The common gene BnaC06g30470D (W17) found on C6 encodes for the pathogenesis‐related (PR‐2 family) gene, β‐1,3 glucanase. PR proteins are strongly induced by pathogens or related factors (Stintzi et al., 1993). β‐1,3‐glucanase inhibits the growth of fungi by hydrolysing the fungal cell wall, which contains the primary polysaccharide, β‐1,3 glucan. In addition, β‐1,3‐glucanase triggers the release of oligosaccharide elicitors, which activate the production of antifungal compounds such as phytoalexin and other PR proteins (Keen and Yoshikawa, 1983; Klarzynski et al., 2000). β‐1,3‐glucanase has also been shown to be responsible for the decreased infection of S. sclerotiorum in B. napus (Fernando et al., 2007). When the β‐1,3‐glucanase gene (bgn13.1) from the fungus Trichoderma virens‐10 was transformed and overexpressed in B. napus, the transgenic lines inhibited hyphal growth of S. sclerotiorum (Kheiri et al., 2014). In our study, the expression of BnaC06g30470D in S genotype decreased (136.24‐fold) more than that in R (55.71‐fold), which might increase susceptibility to B. napus.

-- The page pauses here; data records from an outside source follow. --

-- ==== Sys2Proof/Machine/Heat.lean ====
section
/-! DEFINITION. Power and heat in time (14_power_and_heat.md): the cap controller's checks, floors and filler, the arbiter,
idle states, twin sensors, allowances and governor, forecasts, coolant. -/

namespace Sys2Proof.Machine
open Sys2Proof

/-- mW as W. -/
def watts (mw : Nat) : Rat := (mw : Rat) / 1000

/-! ### The cap controller (R447, R449) -/

/-- CAP_CHECK: an average more than 5 % above Λ lowers the compute die by a point. -/
def capCheck (s : Stack) (draw : Nat) : Stack :=
  let lim := limitNow s (tickOf s)
  if watts draw ≤ lim * 105 / 100 then s
  else
    let s := choosePoint s (min 5 (s.power.target + 1))
    if s.power.capOver then s
    else raise { s with power := { s.power with capOver := true } } { source := fCapOver, addr := haController }

/-- ACLK_RESTART: ACLK runs at the new point's frequency. -/
def aclkRestart (s : Stack) : Stack :=
  match s.power.change with
  | some p => { s with power := { s.power with point := p, stopped := false } }
  | none => s

/-- OPP_CHANGE_COMPLETE: the change is over once ACLK runs at its frequency; the next one begins. -/
def oppComplete (s : Stack) : Stack :=
  match s.power.change with
  | some p => if s.power.point = p ∧ !s.power.stopped then beginChange { s with power := { s.power with change := none } } else s
  | none => s

/-! ### Floors and filler (R454, R455) -/

/-- MERINGUE_ADJUST: the floor follows the 1 µs average draw; filler runs while the draw lies below the floor. -/
def meringueAdjust (now : Nat) (s : Stack) (draw : Nat) : Stack :=
  let f := floorNow now s
  let d := watts draw
  let s := { s with power := { s.power with floor := max f d, floorAt := now } }
  { s with power := { s.power with floor := floorNow now s, meringue := s.computeOn && decide (s.power.idle = 0) && decide (d < f) } }

/-! ### The arbiter (R445, R446, R456, R457) -/

/-- The module limit that B, the input voltage in mV and the coolant derates give. -/
def moduleLimit (c : ModCtl) (vin : Nat) : Rat :=
  min (c.budget : Rat) ((vin : Rat) / 1000 * 50) * (c.cool.lowFactor * c.cool.warmFactor)

/-- The request Q of a stack: while a job runs the larger pred of the plans for its current and its next tick, otherwise its
1 ms average draw. -/
def requestOf (s : Stack) : Rat :=
  if jobRuns s then
    let t := tickOf s + 1
    let (p, rho) := planTick s (tagsNext s) t
    max s.power.predNow (predict s (tagsNext s) p rho)
  else s.power.draw

/-- The grants of a period in stack order: `g`, `reclaim` as they stand, requests, caps and floors. -/
def arbitrate (pool sigma : Rat) (fell : Bool) (q cap floor : Quad Rat) :
    List StackIx → Quad Rat × Quad Bool → Quad Rat × Quad Bool
  | [], gr => gr
  | s :: rest, (g, rec_) =>
    let sum := cap.q0 + cap.q1 + cap.q2 + cap.q3
    let share := fun (o : StackIx) => pool * cap.get o / sum
    let want := min (q.get s) (min (cap.get s) (g.get s + sigma / 100))
    let want := if rec_.get s then min want (share s) else want
    let room := pool - ((g.q0 + g.q1 + g.q2 + g.q3) - g.get s)
    let rec_ := if room < want ∧ room < share s then
        allStacks.foldl (fun r o => if o ≠ s ∧ share o < g.get o then r.set o true else r) rec_
      else rec_
    let v := max (if fell then 0 else floor.get s) (min want room)
    let rec_ := if v ≤ share s then rec_.set s false else rec_
    arbitrate pool sigma fell q cap floor rest (g.set s v, rec_)

/-- A quad from a function of the stack. -/
def quadOf {α : Type} (f : StackIx → α) : Quad α := ⟨f 0, f 1, f 2, f 3⟩

/-- ARBITER_PERIOD: the 1 ms average draws are noted, the module limit follows B, V_in and the derates, and rises at S after a derate has
lifted; the grants of the period. -/
def arbiterPeriod (s : State) (vin : Nat) (draws : Quad Nat) : State :=
  let c := s.mc
  let target := moduleLimit c vin
  let slow := c.rising && decide (c.limit < target)
  let limit := if slow then min target (c.limit + (c.slope : Rat) / 100) else target
  let pool := max 0 (limit - 120)
  let sigma : Rat := if c.cool.stop.isSome then 500 else (c.slope : Rat) / 4
  let s := allStacks.foldl (fun s i => s.onStack i (fun x =>
    let x := cutFloor s.now x
    { x with power := { x.power with draw := watts (draws.get i), sigma := sigma } })) s
  let live := fun (i : StackIx) => decide ((s.stack i).boot ≠ .off)
  let q := quadOf (fun i => if live i then requestOf (s.stack i) else 0)
  let floor := quadOf (fun i => if live i then floorNow s.now (s.stack i) else 0)
  let (g, r) := arbitrate pool sigma (decide (pool < c.pool)) q (quadOf (fun i => (c.caps.get i : Rat))) floor allStacks
    (c.grants, c.reclaim)
  { s with mc := { c with limit := limit, rising := slow, pool := pool, grants := g, reclaim := r } }

/-- GRANT_WAIT: a tick start has waited 1 ms for its grant. -/
def grantWait (s : Stack) : Stack :=
  if s.power.grantWait && !s.power.grantRaised then
    raise { s with power := { s.power with grantRaised := true } } { source := fGrantWait, addr := haController }
  else s

/-! ### Idle states (R458-R461) -/

/-- Cells outside the core windows' scratch, data SRAM and instruction memory, which lose their contents (R279). -/
def keepsCell (a : Nat) : Bool :=
  match place a with
  | .window c o => (match windowPart (coreKind c) o with | .slice _ => true | _ => false)
  | _ => true

/-- The compute die without power: scratch, data SRAM, instruction memory with its valid bits, data queues and local flags lost, every core
HALTED (R194, R279, R458). Memory that has lost its contents reads as memory that nothing has written (log 2). -/
def loseCompute (s : Stack) : Stack :=
  { s with
    mem := s.mem.filter (fun e => keepsCell e.1)
    marks := s.marks.filter (fun e => keepsCell (e.1 * 32))
    parity := s.parity.filter (fun e => keepsCell (e.1 * 8))
    cores := s.cores.map (fun e => (e.1, { Core.reset with gen := e.2.gen, image := e.2.image })) }

/-- Every layer of every vault in or out of layer-local self-refresh; leaving it restarts the refresh timer (R248). -/
def selfRefreshAll (now : Nat) (s : Stack) (on : Bool) : Stack :=
  (List.range 184).foldl (fun s p =>
    let v := s.vault p
    s.setVault p (if on then { v with selfRefresh := 0xFF#8 }
      else if v.selfRefresh = 0 then v else { v with selfRefresh := 0, refreshFrom := now, refreshes := [] })) s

The gene (BnaC06g30610D, W19) encodes for a leucine‐rich repeat (LRR) family protein which was induced in both genotypes in our study, and this finding was verified by qRT‐PCR. The LRRs are important conserved domains in R genes and have been shown to be involved in the interaction between plants and pathogens (Kohler et al., 2008; Porter et al., 2009).

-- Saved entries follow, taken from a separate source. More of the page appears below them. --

-- ==== Sys2Proof/Certificates/Slice0/Obligations.lean ====
section
/-! DEFINITION. The statements about the module, each a proposition for the provers: what a step is, what every step keeps, and for
every row of the table of commands what its command makes of the state. -/

open Sys2Proof Sys2Proof.Machine

/-- The instructions that the sequencer of a running core holds and runs itself (Table 7.3, R202, R214, R216, Table 6.8): NOP has no
effect, PHASE names the tag of the next tick, BR redirects fetch; an ENDLOOP returns to the body while the count has turns left and closes
the loop at its end, and raises SEQ_LOOP and stops the sequencer with no loop open; a LOOP opens a loop of its count, or skips past END for a
count of 0, and raises SEQ_LOOP with four loops open. Each is done when it leaves the sequencer; nothing else changes.
HALT of a running core (Table 6.8): the sequencer dispatches nothing more, and the core is HALTED at once where every operation
dispatched earlier has completed, later otherwise: then an ENGINE_OP_COMPLETE of the last of them does it. -/
def Obligations.SequencerRunsItsOwn : Prop :=
    (∀ (s : State) (a : CoreAt), (s.coreAt a).run = .running →
      ((s.coreAt a).seqCur = some (.seq .nop) →
        exec (.nop a) s = .next (s.onCoreAt a (fun k => { k with seqCur := none })))
      ∧ (∀ tag : Fin 256, (s.coreAt a).seqCur = some (.seq (.phase (bv 8 tag.val))) →
        exec (.phase a tag) s = .next (s.onCoreAt a (fun k => { k with seqCur := none, nextPhase := bv 8 tag.val })))
      ∧ (∀ t : ImOff, (s.coreAt a).seqCur = some (.seq (.br t)) →
        exec (.br a t) s = .next (s.onCoreAt a (fun k => { k with seqCur := none, pc := t.toNat })))
      ∧ ((s.coreAt a).seqCur = some (.seq .endloop) →
        (∀ l r, (s.coreAt a).loops = l :: r → 1 < l.left →
          exec (.endloop a) s = .next (s.onCoreAt a (fun k =>
            { k with seqCur := none, pc := l.body, loops := { l with left := l.left - 1 } :: r })))
        ∧ (∀ l r, (s.coreAt a).loops = l :: r → l.left ≤ 1 →
          exec (.endloop a) s = .next (s.onCoreAt a (fun k => { k with seqCur := none, loops := r })))
        ∧ ((s.coreAt a).loops = [] →
          exec (.endloop a) s = .next (s.onStack a.st (fun x =>
            (raiseCore x a.c.val .seq 0 fSeqLoop).onCore a.c.val (fun k => { k with seqStopped := true, seqCur := none, seqStall := false })))))
      ∧ (∀ (n : BitVec 32) (stop : ImOff) (u : Upsets), (s.coreAt a).seqCur = some (.seq (.loop .none n stop)) →
        ((s.coreAt a).loops.length < 4 → n ≠ 0 →
          exec (.loop a .none n stop u) s = .next (s.onCoreAt a (fun k =>
            { k with seqCur := none, loops := ⟨k.pc, stop.toNat, n.toNat⟩ :: k.loops })))
        ∧ ((s.coreAt a).loops.length < 4 → n = 0 →
          exec (.loop a .none n stop u) s = .next (s.onCoreAt a (fun k => { k with seqCur := none, pc := stop.toNat + 16 })))
        ∧ (4 ≤ (s.coreAt a).loops.length →
          exec (.loop a .none n stop u) s = .next (s.onStack a.st (fun x =>
            (raiseCore x a.c.val .seq 0 fSeqLoop).onCore a.c.val (fun k => { k with seqStopped := true, seqCur := none, seqStall := false }))))))
  ∧ (∀ (s : State) (a : CoreAt), (s.coreAt a).run = .running → (s.coreAt a).seqCur = some (.seq .halt) →
      exec (.halt a) s = .next ((s.onCoreAt a (fun k => { k with seqCur := none, halting := true })).onCoreAt a
        (fun k => if coreIdle k then { k with run := .halted } else k)))

/-- A BRC or LOOP of a running core whose value comes from a data queue (R170, R214, R216): bytes 0 to 7 of the head line, as an INT64, and the
line is popped. A poisoned value bites, and the sequencer stops; a BRC goes to TARGET where the value is zero (Z = 1) or non-zero (Z = 0); a
LOOP opens, skips past END for a count of 0, and raises SEQ_LOOP for a count below 0 or above 0xFFFF_FFFF. With an empty queue
the instruction waits: the parity failures of its read take effect and nothing else changes. -/
def Obligations.SequencerPopsAValue : Prop :=
  ∀ (s : State) (a : CoreAt) (q : Fin 16) (t : ImOff) (u : Upsets), (s.coreAt a).run = .running →
    let x := applyUpsets (s.stack a.st) u
    let l := dqPeek x a.c.val q.val 0
    let v : Word := l.data.setWidth 64
    let y := dqDrop x a.c.val q.val
    let stop := fun (z : Stack) => z.onCore a.c.val (fun k => { k with seqStopped := true, seqCur := none, seqStall := false })
    (∀ z : Bool, (s.coreAt a).seqCur = some (.seq (.brc (.pop q) t z)) →
      exec (.brc a (.pop q) t z u) s = .next (s.setStack a.st (
        if dqReady x a.c.val q.val 0 = false then x
        else if l.marks.getLsbD 0 then stop (biteCore y a.c.val .seq 0 biteControl)
        else y.onCore a.c.val (fun k => { k with seqCur := none, pc := if (z = true ↔ v = 0) then t.toNat else k.pc }))))
    ∧ (∀ n : BitVec 32, (s.coreAt a).seqCur = some (.seq (.loop (.pop q) n t)) → (s.coreAt a).loops.length < 4 →
      exec (.loop a (.pop q) n t u) s = .next (s.setStack a.st (
        if dqReady x a.c.val q.val 0 = false then x
        else if l.marks.getLsbD 0 then stop (biteCore y a.c.val .seq 0 biteControl)
        else if v.toInt < 0 ∨ 0xFFFFFFFF < v.toInt then stop (raiseCore y a.c.val .seq 0 fSeqLoop)
        else if v = 0 then y.onCore a.c.val (fun k => { k with seqCur := none, pc := t.toNat + 16 })
        else y.onCore a.c.val (fun k => { k with seqCur := none, loops := ⟨k.pc, t.toNat, v.toNat⟩ :: k.loops }))))

/-- SEQ_FETCH_DISPATCH at a free sequencer (R170, R171, R200): outside the code or from an invalid line IMEM_FETCH is raised and nothing is
fetched; a poisoned word bites at a control decision; both stop the sequencer for the job. With no free entry in a queue that the instruction needs it stalls.
Otherwise an instruction of the sequencer or of FX is held for its own row, and an operation of an engine joins the tail of that engine's
instruction queue under the core's next dispatch number, with the tick of its dispatch and its ordinal among stochastic operations; fetch
moves on by one word of 16 bytes. -/
def Obligations.FetchAndDispatch : Prop :=
  ∀ (s : State) (a : CoreAt) (u : Upsets), seqFree (s.coreAt a) = true → (s.stack a.st).tick.phase ≠ .starting →
    let x := s.stack a.st
    let c := a.c.val
    let k := s.coreAt a
    let stop := fun (z : Stack) => z.onCore c (fun k => { k with seqStopped := true, seqCur := none, seqStall := false })
    let g := imemAddr c k.pc / 32
    let y := injectSram (applyUpsets x u) (haSite (coreSite (applyUpsets x u) c)) 1 g
    (fetchable x c k.pc = false →
      exec (.seqFetchDispatch a u) s = .next (s.setStack a.st (stop (raiseCore x c .seq 0 fImemFetch))))
    ∧ (fetchable x c k.pc = true → markOf y g ≠ 0 →
      exec (.seqFetchDispatch a u) s = .next (s.setStack a.st (stop (biteCore y c .seq 0 biteControl))))
    ∧ (∀ o, fetchable x c k.pc = true → markOf y g = 0 → decodeCore (imemWord y c k.pc) = some o → dispatchRoom k o = false →
      exec (.seqFetchDispatch a u) s = .next (s.setStack a.st (y.onCore c (fun k => { k with seqStall := true }))))
    ∧ (∀ o, fetchable x c k.pc = true → markOf y g = 0 → decodeCore (imemWord y c k.pc) = some o → dispatchRoom k o = true →
      (opEngine o = .seq ∨ opEngine o = .fx) →
      exec (.seqFetchDispatch a u) s = .next (s.setStack a.st (y.onCore c (fun k =>
        { k with seqCur := some o, pc := k.pc + 16, seqStall := false }))))
    ∧ (∀ o, fetchable x c k.pc = true → markOf y g = 0 → decodeCore (imemWord y c k.pc) = some o → dispatchRoom k o = true →
      opEngine o ≠ .seq → opEngine o ≠ .fx →
      ∃ z, exec (.seqFetchDispatch a u) s = .next (s.setStack a.st z)
        ∧ z = y.onCore c (fun k => { k.setQueue (opEngine o) (k.queue (opEngine o) ++
            [⟨k.uid, some o, false, false, tickOf y, k.stoch, {}, none⟩]) with
            uid := k.uid + 1, pc := k.pc + 16, seqStall := false
            stoch := if isStochastic y c o then (k.stoch + 1) % 65536 else k.stoch }))

/-- ENGINE_OP_START at a running core (R172, R178, R180, R184, R64): the next operation of the queue that no gate marker holds back, that order
and the exchange gate let start, and whose first act its operands and room allow is started; one whose LINE end names queue storage raises
DQ_ALIAS, makes no access, and is done. Where one of these does not let it start, nothing changes.
ENGINE_OP_COMPLETE at a running core (R172, R230, Table 6.2, Table 6.8): the oldest operation of the queue that has completed frees
its entry; a multicast store whose completions missed members raises MC_PARTIAL with the bitmap of those members and the operation's place in its queue; and a core that has executed HALT is
HALTED once nothing that was dispatched is left. Where no operation has completed, nothing changes. -/
def Obligations.EngineStartsAndFreesInOrder : Prop :=
    (∀ (s : State) (a : CoreAt) (e : Engine) (u : Upsets),
      let x := s.stack a.st
      let c := a.c.val
      (∀ q op before, nextOp ((s.coreAt a).queue e) = some (q, op, before) → (s.coreAt a).run = .running →
        mayOverlap op before = true → passHolds x c before = false → (ldstX op = true → goReceived x q.tick = true) →
        (opAliases x c op = true → exec (.engineOpStart a e u) s = .next (s.setStack a.st
            (putOp (raiseCore x c e (qposOf ((s.coreAt a).queue e) q.uid) fDqAlias) c e { q with started := true, done := true })))
        ∧ (opAliases x c op = false → firstActReady s.now x c op q = true →
            exec (.engineOpStart a e u) s = .next (s.setStack a.st (putOp
              (match firstLine (applyUpsets x u) c op with
               | some l => injectSram (applyUpsets x u) (haSite (coreSite (applyUpsets x u) c)) 0 (scratchAddr c l / 32)
               | none => applyUpsets x u) c e { q with started := true })))
        ∧ (opAliases x c op = false → firstActReady s.now x c op q = false → exec (.engineOpStart a e u) s = .next s))
      ∧ (∀ q, ((s.coreAt a).queue e).find? (fun y => !y.started) = some q → q.op = none → exec (.engineOpStart a e u) s = .next s)
      ∧ (∀ q op before, nextOp ((s.coreAt a).queue e) = some (q, op, before) →
          ((s.coreAt a).run ≠ .running ∨ mayOverlap op before = false ∨ passHolds x c before = true ∨ (ldstX op = true ∧ goReceived x q.tick = false)) →
          exec (.engineOpStart a e u) s = .next s))
  ∧ (∀ (s : State) (a : CoreAt) (e : Engine), (s.coreAt a).run = .running →
      let c := a.c.val
      let halted := fun (x : Stack) => x.onCore c (fun k => if k.halting = true ∧ k.run = .running ∧ coreIdle k = true then { k with run := .halted } else k)
      (∀ q, ((s.coreAt a).queue e).find? entryComplete = some q →
        let x := (s.stack a.st).onCore c (fun k => k.setQueue e ((k.queue e).filter (fun y => y.uid ≠ q.uid)))
        let pos := qposOf ((s.coreAt a).queue e) q.uid
        exec (.engineOpComplete a e) s = .next (s.setStack a.st (halted (if q.prog.missed = 0 then x
          else raise x { source := fMcPartial, addr := haSite (coreSite x c), core := some c, detail0 := q.prog.report,
                         detail1 := q.prog.missed.setWidth 64, attributed := true, qpos := pos }))))
      ∧ (((s.coreAt a).queue e).find? entryComplete = none → exec (.engineOpComplete a e) s = .next s))


/-- The row of an operation that an engine works line by line or scalar by scalar (DRAIN, every VX and SX operation, LDL, LDX, ATOM, STL, STX, SEND)
takes the started operation of a running core as far as its operands and room allow (R172, R178): after the acts that it can do, either its work is
done, or it waits with its progress kept. Nothing changes where the operation has not been started, or the core does not run. -/
def Obligations.EngineWorksUntilItWaits : Prop :=
  ∀ (s : State) (a : CoreAt) (op : CoreOp) (i : Instr), opCommand op a = some i →
    (∀ q y q' n, startedOp (s.stack a.st) a.c.val op = some q → (s.coreAt a).run = .running → n < actFuel →
      actsAfter s.now a.c.val op n (s.stack a.st) q = some (y, q') →
      (engineAct s.now y a.c.val op q' = .done →
        exec i s = .next (s.setStack a.st (putOp y a.c.val (opEngine op) { q' with done := true })))
      ∧ (∀ kind object, engineAct s.now y a.c.val op q' = .wait kind object →
        exec i s = .next (s.setStack a.st (putOp y a.c.val (opEngine op) q'))))
    ∧ (startedOp (s.stack a.st) a.c.val op = none ∨ (s.coreAt a).run ≠ .running → exec i s = .next s)

/-- PASS and PASS_START at a running core (R114, R117, R217). The oldest started PASS operation without a pass, which the command names, takes descriptor DESC, with
WOFF, AOFF and COFF added to its weight, activation and accumulator lines, and has no result yet. The oldest pass that has not started, once it is named,
starts where R117 lets it; before it is named no later one starts (R118); otherwise MX_DESC is raised and its operation is done without a pass. -/
def Obligations.PassNamesAndStarts : Prop :=
  ∀ (s : State) (a : CoreAt), (s.coreAt a).run = .running →
    let x := s.stack a.st
    let c := a.c.val
    (∀ (o : PassOp) q, (s.coreAt a).mx.find? (fun y => y.started && !y.done && isPass y && y.pass.isNone) = some q → q.op = some (.pass o) →
      ∃ p : PassRun, exec (.pass a o) s = .next (s.setStack a.st (putOp x c .mx { q with pass := some p }))
        ∧ p.started = false ∧ p.res = [] ∧ p.wrote = 0 ∧ p.pushed = 0 ∧ p.replay = false ∧ p.broken = false
        ∧ p.tick = q.tick ∧ p.d.idx = o.desc.toNat
        ∧ p.d.m = fld (descWord x c o.desc.toNat 0) 45 11 + 1
        ∧ p.d.wline = fld (descWord x c o.desc.toNat 1) 32 12 + o.woff.toNat
        ∧ p.d.aline = fld (descWord x c o.desc.toNat 2) 32 12 + o.aoff.toNat
        ∧ p.d.accin = fld (descWord x c o.desc.toNat 3) 32 12 + o.coff.toNat
        ∧ p.d.accout = fld (descWord x c o.desc.toNat 3) 16 12 + o.coff.toNat)
    ∧ (∀ q p, (s.coreAt a).mx.find? (fun y => !y.done && isPass y && (match y.pass with | some p => !p.started | none => true)) = some q →
      (q.pass = none → exec (.passStart a) s = .next s) ∧ (q.pass = some p →
      exec (.passStart a) s = .next (s.setStack a.st (
        if passValid x c q.uid p.d then putOp x c .mx { q with pass := some { p with started := true } }
        else putOp (raiseCore x c .mx (qposOf (s.coreAt a).mx q.uid) fMxDesc) c .mx { q with done := true, pass := none }))))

The transcription factor BnaC06g30580D (W18) that encodes for the DHHC‐type zinc finger protein (ZFP) was significantly down‐regulated in the R genotype (41.93‐fold, < 0.01). TFs play an important role in plant resistance response (Seo et al., 2015). ZFPs can be classified into several different types such as C2H2, C2C2, CCCH, GATA and DHHC, some of which have been found to be involved in abiotic and biotic stress (Cui et al., 2002; Jan et al., 2013). There are relatively few DHHC types of ZFPs, and very little is known about their function. It has been shown that DHHC‐type ZFPs were repressed by Magnaporthe oryzae in rice (Li et al., 2014b). However, the mechanism for this is still unknown. In addition, many of the other TFs identified in this study belonged to ERF and WRKY families and most were up‐regulated upon inoculation with S. sclerotiorum (Tables 3 and S7). The ERF and WRKY transcription factor are known to be involved in biotic and abiotic stress response (Chen et al., 2013a,b; Son et al., 2012; Wang et al., 2014b; Yang et al., 2009; Zhao et al., 2007). In Arabidopsis, ERF5 negatively regulates chitin‐induced innate immunity response (Son et al., 2012).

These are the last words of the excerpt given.